**Work to be completed:**
Find the line with "sendScores k [e] (keepScore e s)" and the line with "let al := alerts i v" in the entries below; output exactly those two lines, every line between them, and no others.

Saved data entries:
************

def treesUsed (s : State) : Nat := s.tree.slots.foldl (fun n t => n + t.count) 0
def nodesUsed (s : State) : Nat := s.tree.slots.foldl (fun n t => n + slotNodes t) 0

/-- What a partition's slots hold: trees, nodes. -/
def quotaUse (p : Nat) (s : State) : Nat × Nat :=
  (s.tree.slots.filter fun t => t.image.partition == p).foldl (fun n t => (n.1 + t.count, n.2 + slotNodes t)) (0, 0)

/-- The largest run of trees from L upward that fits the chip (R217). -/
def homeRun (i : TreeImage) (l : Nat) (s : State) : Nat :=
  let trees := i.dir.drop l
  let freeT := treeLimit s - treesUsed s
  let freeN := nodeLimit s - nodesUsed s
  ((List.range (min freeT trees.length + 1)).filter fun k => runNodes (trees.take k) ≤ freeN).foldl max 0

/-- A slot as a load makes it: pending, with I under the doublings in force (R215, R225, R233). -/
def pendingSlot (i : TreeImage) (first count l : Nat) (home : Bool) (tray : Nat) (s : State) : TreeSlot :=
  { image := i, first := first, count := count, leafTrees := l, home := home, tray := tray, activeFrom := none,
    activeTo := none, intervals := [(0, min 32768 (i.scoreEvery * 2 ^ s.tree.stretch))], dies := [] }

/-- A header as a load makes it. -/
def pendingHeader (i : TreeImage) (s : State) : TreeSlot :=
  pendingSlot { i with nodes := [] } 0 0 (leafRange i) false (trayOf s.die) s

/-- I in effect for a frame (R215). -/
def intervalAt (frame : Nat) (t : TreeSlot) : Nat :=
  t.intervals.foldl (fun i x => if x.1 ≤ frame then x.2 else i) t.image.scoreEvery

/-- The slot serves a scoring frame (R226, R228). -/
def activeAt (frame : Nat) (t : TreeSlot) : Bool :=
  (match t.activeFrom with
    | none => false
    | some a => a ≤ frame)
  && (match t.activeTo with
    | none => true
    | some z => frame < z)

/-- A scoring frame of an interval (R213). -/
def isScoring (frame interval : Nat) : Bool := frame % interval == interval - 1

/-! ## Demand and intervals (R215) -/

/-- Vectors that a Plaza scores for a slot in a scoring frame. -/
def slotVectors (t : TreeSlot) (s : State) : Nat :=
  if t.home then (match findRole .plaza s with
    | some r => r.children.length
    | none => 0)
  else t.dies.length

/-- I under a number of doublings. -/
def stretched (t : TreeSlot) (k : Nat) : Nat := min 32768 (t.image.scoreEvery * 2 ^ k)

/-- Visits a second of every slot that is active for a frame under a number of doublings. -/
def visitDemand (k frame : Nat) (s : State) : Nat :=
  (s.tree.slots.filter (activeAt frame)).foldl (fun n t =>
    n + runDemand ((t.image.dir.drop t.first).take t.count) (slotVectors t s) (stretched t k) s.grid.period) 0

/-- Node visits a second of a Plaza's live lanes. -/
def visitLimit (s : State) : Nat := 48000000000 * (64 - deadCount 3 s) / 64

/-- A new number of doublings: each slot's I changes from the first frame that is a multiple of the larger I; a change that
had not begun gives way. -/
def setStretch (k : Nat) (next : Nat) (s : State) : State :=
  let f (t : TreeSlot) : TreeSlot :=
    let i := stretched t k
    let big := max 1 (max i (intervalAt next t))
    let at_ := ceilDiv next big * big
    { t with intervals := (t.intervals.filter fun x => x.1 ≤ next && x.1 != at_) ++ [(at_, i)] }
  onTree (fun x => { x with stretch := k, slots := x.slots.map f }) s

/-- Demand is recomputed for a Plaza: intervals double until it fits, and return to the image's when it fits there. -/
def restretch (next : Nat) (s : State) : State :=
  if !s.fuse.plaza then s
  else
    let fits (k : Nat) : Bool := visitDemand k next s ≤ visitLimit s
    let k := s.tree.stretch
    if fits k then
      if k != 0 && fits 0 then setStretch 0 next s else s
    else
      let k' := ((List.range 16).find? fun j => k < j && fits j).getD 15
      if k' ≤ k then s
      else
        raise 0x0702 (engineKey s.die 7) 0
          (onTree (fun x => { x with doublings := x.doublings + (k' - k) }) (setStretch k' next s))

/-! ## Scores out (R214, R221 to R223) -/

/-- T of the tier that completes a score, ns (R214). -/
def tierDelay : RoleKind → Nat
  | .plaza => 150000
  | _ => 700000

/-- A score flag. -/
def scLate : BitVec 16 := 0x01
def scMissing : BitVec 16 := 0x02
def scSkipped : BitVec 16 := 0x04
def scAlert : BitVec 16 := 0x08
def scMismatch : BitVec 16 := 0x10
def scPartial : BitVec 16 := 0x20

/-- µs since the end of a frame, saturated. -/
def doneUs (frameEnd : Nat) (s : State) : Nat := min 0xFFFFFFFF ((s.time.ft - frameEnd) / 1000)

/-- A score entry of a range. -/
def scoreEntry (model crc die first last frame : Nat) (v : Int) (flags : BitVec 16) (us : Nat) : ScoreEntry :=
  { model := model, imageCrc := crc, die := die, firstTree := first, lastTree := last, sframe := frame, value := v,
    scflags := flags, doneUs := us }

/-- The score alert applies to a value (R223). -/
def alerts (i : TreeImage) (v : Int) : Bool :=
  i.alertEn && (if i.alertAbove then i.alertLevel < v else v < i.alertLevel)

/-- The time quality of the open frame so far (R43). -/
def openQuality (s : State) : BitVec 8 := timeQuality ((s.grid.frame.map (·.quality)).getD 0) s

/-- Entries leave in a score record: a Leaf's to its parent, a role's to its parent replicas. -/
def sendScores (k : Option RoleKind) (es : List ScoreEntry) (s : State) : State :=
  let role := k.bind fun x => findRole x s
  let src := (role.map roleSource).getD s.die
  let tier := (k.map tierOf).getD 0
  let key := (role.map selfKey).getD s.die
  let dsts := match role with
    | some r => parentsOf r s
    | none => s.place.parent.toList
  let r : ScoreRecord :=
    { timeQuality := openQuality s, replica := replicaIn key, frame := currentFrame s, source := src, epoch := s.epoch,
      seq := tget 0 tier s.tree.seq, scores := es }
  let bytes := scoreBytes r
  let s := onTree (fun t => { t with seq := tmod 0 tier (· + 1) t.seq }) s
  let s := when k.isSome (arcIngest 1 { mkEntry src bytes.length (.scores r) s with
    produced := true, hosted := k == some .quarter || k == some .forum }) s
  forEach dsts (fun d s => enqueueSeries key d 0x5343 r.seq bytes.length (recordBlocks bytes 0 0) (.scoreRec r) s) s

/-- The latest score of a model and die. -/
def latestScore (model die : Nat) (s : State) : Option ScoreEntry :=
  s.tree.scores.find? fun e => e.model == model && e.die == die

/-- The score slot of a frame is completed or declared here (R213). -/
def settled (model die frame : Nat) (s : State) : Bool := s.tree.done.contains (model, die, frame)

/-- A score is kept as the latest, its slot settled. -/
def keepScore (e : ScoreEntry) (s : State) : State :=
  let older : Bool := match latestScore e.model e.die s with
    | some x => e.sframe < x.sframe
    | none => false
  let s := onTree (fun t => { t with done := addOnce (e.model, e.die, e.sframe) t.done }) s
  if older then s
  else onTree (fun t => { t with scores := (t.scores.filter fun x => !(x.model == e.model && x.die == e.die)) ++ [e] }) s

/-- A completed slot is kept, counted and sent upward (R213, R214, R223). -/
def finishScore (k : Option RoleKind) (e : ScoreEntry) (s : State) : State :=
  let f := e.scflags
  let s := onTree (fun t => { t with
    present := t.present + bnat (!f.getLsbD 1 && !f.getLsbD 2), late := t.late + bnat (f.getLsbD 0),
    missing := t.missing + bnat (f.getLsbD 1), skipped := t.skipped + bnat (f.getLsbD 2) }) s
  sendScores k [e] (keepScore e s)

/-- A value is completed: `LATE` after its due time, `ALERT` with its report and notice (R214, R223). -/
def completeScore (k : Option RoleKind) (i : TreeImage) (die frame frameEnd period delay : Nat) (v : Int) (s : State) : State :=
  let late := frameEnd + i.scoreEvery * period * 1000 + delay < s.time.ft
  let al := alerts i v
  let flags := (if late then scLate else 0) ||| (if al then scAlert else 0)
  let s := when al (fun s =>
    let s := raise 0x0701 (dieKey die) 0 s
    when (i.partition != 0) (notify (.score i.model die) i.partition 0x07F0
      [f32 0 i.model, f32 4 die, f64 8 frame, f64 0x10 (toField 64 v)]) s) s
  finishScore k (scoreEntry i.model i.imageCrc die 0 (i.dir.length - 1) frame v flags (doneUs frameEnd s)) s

************

**Answer box:**
  sendScores k [e] (keepScore e s)

/-- A value is completed: `LATE` after its due time, `ALERT` with its report and notice (R214, R223). -/
def completeScore (k : Option RoleKind) (i : TreeImage) (die frame frameEnd period delay : Nat) (v : Int) (s : State) : State :=
  let late := frameEnd + i.scoreEvery * period * 1000 + delay < s.time.ft
  let al := alerts i v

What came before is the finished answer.